WHAT IS REQUIRED | Nothing should appear in the answer except the lines from the one containing "unfold execMbzRingWrite at e" through the end of the records below, written out exactly.

[Stored data entries]
####################
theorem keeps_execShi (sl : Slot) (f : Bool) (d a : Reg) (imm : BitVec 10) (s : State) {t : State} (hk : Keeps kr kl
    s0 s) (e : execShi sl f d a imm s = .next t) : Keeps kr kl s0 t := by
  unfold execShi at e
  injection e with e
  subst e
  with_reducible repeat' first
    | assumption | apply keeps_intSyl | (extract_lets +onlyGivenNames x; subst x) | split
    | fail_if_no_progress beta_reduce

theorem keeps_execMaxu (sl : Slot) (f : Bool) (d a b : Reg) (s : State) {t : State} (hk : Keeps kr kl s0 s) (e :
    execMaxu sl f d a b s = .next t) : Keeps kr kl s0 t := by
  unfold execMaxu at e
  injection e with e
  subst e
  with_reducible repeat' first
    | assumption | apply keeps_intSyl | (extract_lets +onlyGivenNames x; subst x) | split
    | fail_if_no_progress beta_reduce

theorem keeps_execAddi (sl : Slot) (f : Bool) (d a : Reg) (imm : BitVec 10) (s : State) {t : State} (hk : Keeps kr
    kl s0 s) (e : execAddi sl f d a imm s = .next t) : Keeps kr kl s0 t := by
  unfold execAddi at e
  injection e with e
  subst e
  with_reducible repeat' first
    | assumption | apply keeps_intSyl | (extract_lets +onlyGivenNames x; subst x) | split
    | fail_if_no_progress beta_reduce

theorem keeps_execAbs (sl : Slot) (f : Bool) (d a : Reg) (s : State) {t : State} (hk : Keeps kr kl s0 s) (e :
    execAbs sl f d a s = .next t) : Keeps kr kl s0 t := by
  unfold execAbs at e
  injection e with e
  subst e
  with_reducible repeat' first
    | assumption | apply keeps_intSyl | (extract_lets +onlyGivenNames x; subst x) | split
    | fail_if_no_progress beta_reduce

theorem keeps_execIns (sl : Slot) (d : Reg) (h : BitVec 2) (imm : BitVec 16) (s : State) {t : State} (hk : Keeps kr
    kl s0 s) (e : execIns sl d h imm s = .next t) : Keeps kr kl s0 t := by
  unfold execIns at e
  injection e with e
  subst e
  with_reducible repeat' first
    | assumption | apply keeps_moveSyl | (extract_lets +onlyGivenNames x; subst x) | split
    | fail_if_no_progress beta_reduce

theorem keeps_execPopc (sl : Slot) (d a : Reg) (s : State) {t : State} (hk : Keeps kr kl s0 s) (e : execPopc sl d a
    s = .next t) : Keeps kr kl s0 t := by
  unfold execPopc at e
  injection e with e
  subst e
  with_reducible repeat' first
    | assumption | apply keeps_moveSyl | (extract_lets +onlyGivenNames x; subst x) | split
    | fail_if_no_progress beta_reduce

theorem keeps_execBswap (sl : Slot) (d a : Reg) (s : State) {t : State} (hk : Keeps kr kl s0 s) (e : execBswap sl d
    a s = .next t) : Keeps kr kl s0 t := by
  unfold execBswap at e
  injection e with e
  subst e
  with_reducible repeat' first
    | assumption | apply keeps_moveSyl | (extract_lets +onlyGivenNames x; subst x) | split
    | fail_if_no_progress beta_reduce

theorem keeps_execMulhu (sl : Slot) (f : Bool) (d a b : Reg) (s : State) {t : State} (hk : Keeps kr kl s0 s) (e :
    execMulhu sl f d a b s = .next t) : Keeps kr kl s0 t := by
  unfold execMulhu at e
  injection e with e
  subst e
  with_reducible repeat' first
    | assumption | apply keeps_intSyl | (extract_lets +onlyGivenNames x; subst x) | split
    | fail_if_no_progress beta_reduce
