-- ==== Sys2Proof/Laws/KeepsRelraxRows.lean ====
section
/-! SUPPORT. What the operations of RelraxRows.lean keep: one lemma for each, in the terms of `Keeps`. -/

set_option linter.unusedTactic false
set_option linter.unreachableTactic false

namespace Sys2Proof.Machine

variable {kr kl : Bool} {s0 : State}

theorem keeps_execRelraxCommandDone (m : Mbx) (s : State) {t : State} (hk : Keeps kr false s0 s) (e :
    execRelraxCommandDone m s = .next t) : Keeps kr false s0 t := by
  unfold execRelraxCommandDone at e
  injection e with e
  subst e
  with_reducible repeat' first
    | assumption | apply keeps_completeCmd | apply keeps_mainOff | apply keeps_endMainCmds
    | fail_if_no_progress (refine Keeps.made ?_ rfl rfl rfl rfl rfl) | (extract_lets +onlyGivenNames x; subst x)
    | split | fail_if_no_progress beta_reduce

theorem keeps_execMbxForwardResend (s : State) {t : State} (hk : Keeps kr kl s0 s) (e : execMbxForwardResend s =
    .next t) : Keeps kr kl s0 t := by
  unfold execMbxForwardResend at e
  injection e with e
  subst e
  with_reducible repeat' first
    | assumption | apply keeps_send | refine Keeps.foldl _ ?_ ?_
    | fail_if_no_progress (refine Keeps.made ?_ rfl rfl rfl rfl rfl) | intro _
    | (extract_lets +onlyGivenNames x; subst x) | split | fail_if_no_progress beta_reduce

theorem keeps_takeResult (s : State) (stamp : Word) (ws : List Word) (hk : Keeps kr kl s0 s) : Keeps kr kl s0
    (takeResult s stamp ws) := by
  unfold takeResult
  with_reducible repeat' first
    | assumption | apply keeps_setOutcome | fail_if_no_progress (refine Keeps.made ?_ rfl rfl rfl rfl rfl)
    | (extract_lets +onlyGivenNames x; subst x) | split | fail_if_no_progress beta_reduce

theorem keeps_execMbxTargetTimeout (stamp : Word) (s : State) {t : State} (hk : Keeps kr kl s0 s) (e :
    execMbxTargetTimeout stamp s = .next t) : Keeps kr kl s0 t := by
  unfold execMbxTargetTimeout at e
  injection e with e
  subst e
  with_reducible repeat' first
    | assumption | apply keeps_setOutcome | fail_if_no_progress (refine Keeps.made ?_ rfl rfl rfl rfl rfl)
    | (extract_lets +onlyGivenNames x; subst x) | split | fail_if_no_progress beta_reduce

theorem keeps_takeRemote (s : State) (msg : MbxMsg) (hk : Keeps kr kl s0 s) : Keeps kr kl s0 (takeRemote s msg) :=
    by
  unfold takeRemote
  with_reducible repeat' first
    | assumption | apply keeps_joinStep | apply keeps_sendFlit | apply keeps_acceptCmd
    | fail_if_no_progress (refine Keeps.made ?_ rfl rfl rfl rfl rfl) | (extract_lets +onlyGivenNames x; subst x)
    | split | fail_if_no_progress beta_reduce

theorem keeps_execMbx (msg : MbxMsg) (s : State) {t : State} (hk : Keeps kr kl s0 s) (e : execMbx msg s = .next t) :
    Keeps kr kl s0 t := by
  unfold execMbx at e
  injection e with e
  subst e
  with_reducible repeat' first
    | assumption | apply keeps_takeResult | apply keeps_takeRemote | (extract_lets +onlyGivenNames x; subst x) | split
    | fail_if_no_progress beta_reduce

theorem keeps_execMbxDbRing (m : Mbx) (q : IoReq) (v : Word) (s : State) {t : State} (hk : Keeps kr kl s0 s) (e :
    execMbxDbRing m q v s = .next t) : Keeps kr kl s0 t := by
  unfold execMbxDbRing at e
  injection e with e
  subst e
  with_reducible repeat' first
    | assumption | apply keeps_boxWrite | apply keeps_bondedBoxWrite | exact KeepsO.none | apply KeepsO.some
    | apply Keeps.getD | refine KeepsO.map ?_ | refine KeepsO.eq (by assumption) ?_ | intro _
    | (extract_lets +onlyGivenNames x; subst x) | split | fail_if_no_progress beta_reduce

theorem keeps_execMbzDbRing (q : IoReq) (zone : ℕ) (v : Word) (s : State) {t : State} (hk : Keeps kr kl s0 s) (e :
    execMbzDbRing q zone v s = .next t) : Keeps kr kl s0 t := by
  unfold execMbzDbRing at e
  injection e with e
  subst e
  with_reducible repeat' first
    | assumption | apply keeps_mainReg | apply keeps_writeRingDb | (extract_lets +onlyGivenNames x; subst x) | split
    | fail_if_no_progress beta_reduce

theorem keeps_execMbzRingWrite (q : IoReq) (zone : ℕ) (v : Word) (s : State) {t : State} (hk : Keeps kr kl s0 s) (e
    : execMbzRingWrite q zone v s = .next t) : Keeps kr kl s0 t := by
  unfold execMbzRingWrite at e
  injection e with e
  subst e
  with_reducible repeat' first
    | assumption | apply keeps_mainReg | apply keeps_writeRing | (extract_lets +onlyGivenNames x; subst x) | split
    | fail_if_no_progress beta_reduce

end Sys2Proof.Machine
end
####################
REPLY |
  unfold execMbzRingWrite at e
  injection e with e
  subst e
  with_reducible repeat' first
    | assumption | apply keeps_mainReg | apply keeps_writeRing | (extract_lets +onlyGivenNames x; subst x) | split
    | fail_if_no_progress beta_reduce

end Sys2Proof.Machine
end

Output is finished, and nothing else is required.